Information START

-- ==== Sys2Proof/Machine/Intake.lean ====
section
/-! DEFINITION. Machine/Intake.lean: the Intake ports: the frame checks (R272 to R274), Sluice and its flow control (R279 to R281),
reassembly into staging rings (R275 to R278), enable, disable and the link (R283 to R285). -/

namespace Sys2Proof.Machine

/-- Do something for a unit whose clock may be stopped: the request starts the clock and the unit goes on once it runs (R22, R418). -/
def needClock (d : ClkDomain) (rid : Nat) (k : State → State) (s : State) : State :=
  if (s.pll d).on then k s
  else if s.clkWait.any (fun w => w.1 = d && w.2.2 == WaitAcc.unit rid) then s
  else waitClock d (.unit rid) s

/-- An Intake port. -/
def State.iport (s : State) (p : Nat) : IPort := SMap.getD s.iports p IPort.empty

/-- Store an Intake port; FILL follows its frames (R279). -/
def State.setIport (s : State) (p : Nat) (x : IPort) : State :=
  let fill := (x.frames.map (fun f => match f with | .seg _ o _ => o | .lost _ | .cut _ => 0)).foldl (· + ·) 0
  let s1 := { s with iports := SMap.set IPort.empty s.iports p x }.setReg p Reg.ITK_FILL (BitVec.ofNat 32 fill)
  s1.setReg p Reg.ITK_FILL_PEAK (BitVec.ofNat 32 (max fill (s1.reg p Reg.ITK_FILL_PEAK).toNat))

/-- Reassembly of a stream. -/
def State.ist (s : State) (p n : Nat) : IStream := SMap.getD s.istreams (256 * p + n) IStream.empty

/-- Store the reassembly of a stream. -/
def State.setIst (s : State) (p n : Nat) (x : IStream) : State :=
  { s with istreams := SMap.set IStream.empty s.istreams (256 * p + n) x }

/-- Capacity of Sluice (R279). -/
def sluiceBytes : Nat := 67108864

/-- Bytes in Sluice. -/
def itkFill (s : State) (p : Nat) : Nat := (s.reg p Reg.ITK_FILL).toNat

/-- XOFF_LEVEL (R279). -/
def xoffLevel (s : State) (p : Nat) : Nat := sluiceBytes - (50 * s.rf p Reg.ITK_SKID_US 9 0 * 1000 + 18432)

/-- Effective XON level (R280). -/
def xonLevel (s : State) (p : Nat) : Nat := min (s.rf p Reg.ITK_XON_LEVEL 25 0) (xoffLevel s p - 18432)

/-- Is a port enabled. -/
def itkEn (s : State) (p : Nat) : Bool := s.rf p Reg.ITK_PCTRL 0 0 == 1

/-- Send XOFF (R280). -/
def sendXoff (p : Nat) (s : State) : State :=
  let s1 := (s.emit (.pfc p (s.rf p Reg.ITK_PCTRL 6 4) 0xFFFF)).count p Reg.ITK_XOFF_SENT 1
  (s1.setIport p { s1.iport p with xoffAt := s1.now }).setRf p Reg.ITK_PSTATUS 1 1 1

/-- Send quanta 0 (R280). -/
def sendXon (p : Nat) (s : State) : State := (s.emit (.pfc p (s.rf p Reg.ITK_PCTRL 6 4) 0)).setRf p Reg.ITK_PSTATUS 1 1 0

/-- Flow control after a change of the fill from `old` bytes (R280): each rise to XOFF_LEVEL sends XOFF, also while XOFF is in force; a port
that is not enabled holds XOFF (R283, R285). -/
def flowControl (p old : Nat) (s : State) : State :=
  let xoff := s.rf p Reg.ITK_PSTATUS 1 1
  if s.rf p Reg.ITK_PSTATUS 0 0 = 0 ∨ !itkEn s p then s
  else if xoffLevel s p ≤ itkFill s p ∧ (xoff = 0 ∨ old < xoffLevel s p) then sendXoff p s
  else if xoff = 1 ∧ itkFill s p < xonLevel s p then sendXon p s
  else s

/-- Flow control of a port that is enabled, or whose link returns, from the fill at that moment: an empty Sluice sends quanta 0 (R284, R285). -/
def resumeFlow (p : Nat) (s : State) : State :=
  if s.rf p Reg.ITK_PSTATUS 0 0 = 1 ∧ itkFill s p = 0 then sendXon p s else flowControl p 0 s

/-- A drop, counted. -/
def dropFrame (p off : Nat) (s : State) : State := s.count p off 1

/-- Is the FCS of an Ethernet frame correct (IEEE 802.3). -/
def fcsOk (f : List Byte) : Bool := leAt f (f.length - 4) 4 == crcReflected 0xEDB88320 (f.take (f.length - 4))

/-- Is a frame tagged. -/
def ethTagged (f : List Byte) : Bool := beNat (slice f 12 2) == 0x8100

/-- Place of the EtherType of a frame. -/
def ethTypeAt (f : List Byte) : Nat := if ethTagged f then 16 else 12

/-- A PFC or pause frame (R272). -/
def isPause (f : List Byte) : Bool :=
  beNat (slice f 12 2) == 0x8808 && (beNat (slice f 14 2) == 0x0101 || beNat (slice f 14 2) == 0x0001)

/-- The bytes between the EtherType and the FCS. -/
def ethPayload (f : List Byte) : List Byte := (f.take (f.length - 4)).drop (ethTypeAt f + 2)

/-- STREAM of a segment header (R273). -/
def segStream (h : List Byte) : Nat := leAt h 2 2
/-- MTYPE (R273). -/
def segMtype (h : List Byte) : Nat := leAt h 4 1
/-- SAMPLE (R273). -/
def segSample (h : List Byte) : Nat := leAt h 8 4
/-- OFFSET (R273). -/
def segOffset (h : List Byte) : Nat := leAt h 12 4
/-- LENGTH (R273). -/
def segLength (h : List Byte) : Nat := leAt h 16 2
/-- LAST (R273). -/
def segLast (h : List Byte) : Bool := bit (leAt h 1 1) 0
/-- The data of a segment; what follows them is discarded (R274). -/
def segData (h : List Byte) : List Byte := slice h 24 (segLength h)

/-- Ring size in bytes of a stream (R275). -/
def ringBytes (s : State) (p n : Nat) : Nat := s.rf (256 * p + n) Reg.ITK_RING_SIZE 11 0 * 0x200000

/-- Is a segment header valid (R274). -/
def segOk (p : Nat) (h : List Byte) (s : State) : Bool :=
  decide (24 ≤ h.length) && leAt h 0 1 == 1 && leAt h 1 1 / 2 == 0 && decide (segStream h < 256) && decide (segMtype h ≤ 5) &&
    leAt h 5 3 == 0 && leAt h 18 6 == 0 && decide (24 + segLength h ≤ h.length) && ringBytes s p (segStream h) != 0

/-- The address, tag, type and header checks of R272, in one for they count alike. [DEDUCED 51] -/
def filterOk (p : Nat) (f : List Byte) (s : State) : Bool :=
  leAt f 0 6 == (s.reg p Reg.ITK_MAC_LO).toNat + 2 ^ 32 * s.rf p Reg.ITK_MAC_HI 15 0 &&
    (!ethTagged f || beNat (slice f 14 2) / 8192 == s.rf p Reg.ITK_PCTRL 6 4) &&
    beNat (slice f (ethTypeAt f) 2) == s.rf p Reg.ITK_ETYPE 15 0 && segOk p (ethPayload f) s

/-- Raise the INTAKE cause (R450). -/
def itkFlag (p b : Nat) (s : State) : State := raiseEvt .intake (s.setRf p Reg.ITK_PSTATUS b b 1)

/-- A frame that Sluice has no room for (R281). -/
def overflowFrame (p : Nat) (f : List Byte) (s : State) : State :=
  let x := s.iport p
  itkFlag p 2 ((s.count p Reg.ITK_DROP_OVF 1).setIport p { x with frames := x.frames ++ [.lost (segStream (ethPayload f))] })

/-- Take a frame into Sluice (R279). -/
def storeFrame (p : Nat) (f : List Byte) (s : State) : State :=
  let x := s.iport p
  flowControl p (itkFill s p) ((s.count64 p Reg.ITK_FRAMES_LO 1).setIport p
    { x with frames := x.frames ++ [.seg (ethPayload f) (f.length + 8) s.tb] })

/-- INTAKE_FRAME_RECEIVE: the checks of R272 in table order. -/
def execIntakeFrameReceive (port : Fin 2) (frame : List Byte) (s : State) : Host.Outcome State Fault Refusal :=
  let p := port.val
  if s.rf p Reg.ITK_PSTATUS 0 0 = 0 then .next s
  else if frame.length < 64 ∨ 9216 < frame.length ∨ !fcsOk frame then .next (dropFrame p Reg.ITK_DROP_FCS s)
  else if isPause frame then .next s
  else if !filterOk p frame s then .next (dropFrame p Reg.ITK_DROP_FILTER s)
  else if !itkEn s p then .next (dropFrame p Reg.ITK_DROP_PRE_EN s)
  else if sluiceBytes < itkFill s p + frame.length + 8 then .next (overflowFrame p frame s)
  else .next (storeFrame p frame s)

/-- XOFF_REPEAT: every 40 µs, 1,000 ticks, while XOFF is in force (R280, R283). -/
def execXoffRepeat (port : Fin 2) (s : State) : Host.Outcome State Fault Refusal :=
  let p := port.val
  if s.rf p Reg.ITK_PSTATUS 1 0 = 3 ∧ (s.iport p).xoffAt + 1000 ≤ s.now then .next (sendXoff p s) else .next s

/-- Requester number of an Intake port (R37). -/
def itkReq (p : Nat) : Nat := 0x0030 + p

Information END

What you give back must be the stretch above, starting at the line with "(R22, R418). -/" and ending at the line with "let s1 := (s.emit", copied exactly.

/-- Do something for a unit whose clock may be stopped: the request starts the clock and the unit goes on once it runs (R22, R418). -/
def needClock (d : ClkDomain) (rid : Nat) (k : State → State) (s : State) : State :=
  if (s.pll d).on then k s
  else if s.clkWait.any (fun w => w.1 = d && w.2.2 == WaitAcc.unit rid) then s
  else waitClock d (.unit rid) s

/-- An Intake port. -/
def State.iport (s : State) (p : Nat) : IPort := SMap.getD s.iports p IPort.empty

/-- Store an Intake port; FILL follows its frames (R279). -/
def State.setIport (s : State) (p : Nat) (x : IPort) : State :=
  let fill := (x.frames.map (fun f => match f with | .seg _ o _ => o | .lost _ | .cut _ => 0)).foldl (· + ·) 0
  let s1 := { s with iports := SMap.set IPort.empty s.iports p x }.setReg p Reg.ITK_FILL (BitVec.ofNat 32 fill)
  s1.setReg p Reg.ITK_FILL_PEAK (BitVec.ofNat 32 (max fill (s1.reg p Reg.ITK_FILL_PEAK).toNat))

/-- Reassembly of a stream. -/
def State.ist (s : State) (p n : Nat) : IStream := SMap.getD s.istreams (256 * p + n) IStream.empty

/-- Store the reassembly of a stream. -/
def State.setIst (s : State) (p n : Nat) (x : IStream) : State :=
  { s with istreams := SMap.set IStream.empty s.istreams (256 * p + n) x }

/-- Capacity of Sluice (R279). -/
def sluiceBytes : Nat := 67108864

/-- Bytes in Sluice. -/
def itkFill (s : State) (p : Nat) : Nat := (s.reg p Reg.ITK_FILL).toNat

/-- XOFF_LEVEL (R279). -/
def xoffLevel (s : State) (p : Nat) : Nat := sluiceBytes - (50 * s.rf p Reg.ITK_SKID_US 9 0 * 1000 + 18432)

/-- Effective XON level (R280). -/
def xonLevel (s : State) (p : Nat) : Nat := min (s.rf p Reg.ITK_XON_LEVEL 25 0) (xoffLevel s p - 18432)

/-- Is a port enabled. -/
def itkEn (s : State) (p : Nat) : Bool := s.rf p Reg.ITK_PCTRL 0 0 == 1

/-- Send XOFF (R280). -/
def sendXoff (p : Nat) (s : State) : State :=
  let s1 := (s.emit (.pfc p (s.rf p Reg.ITK_PCTRL 6 4) 0xFFFF)).count p Reg.ITK_XOFF_SENT 1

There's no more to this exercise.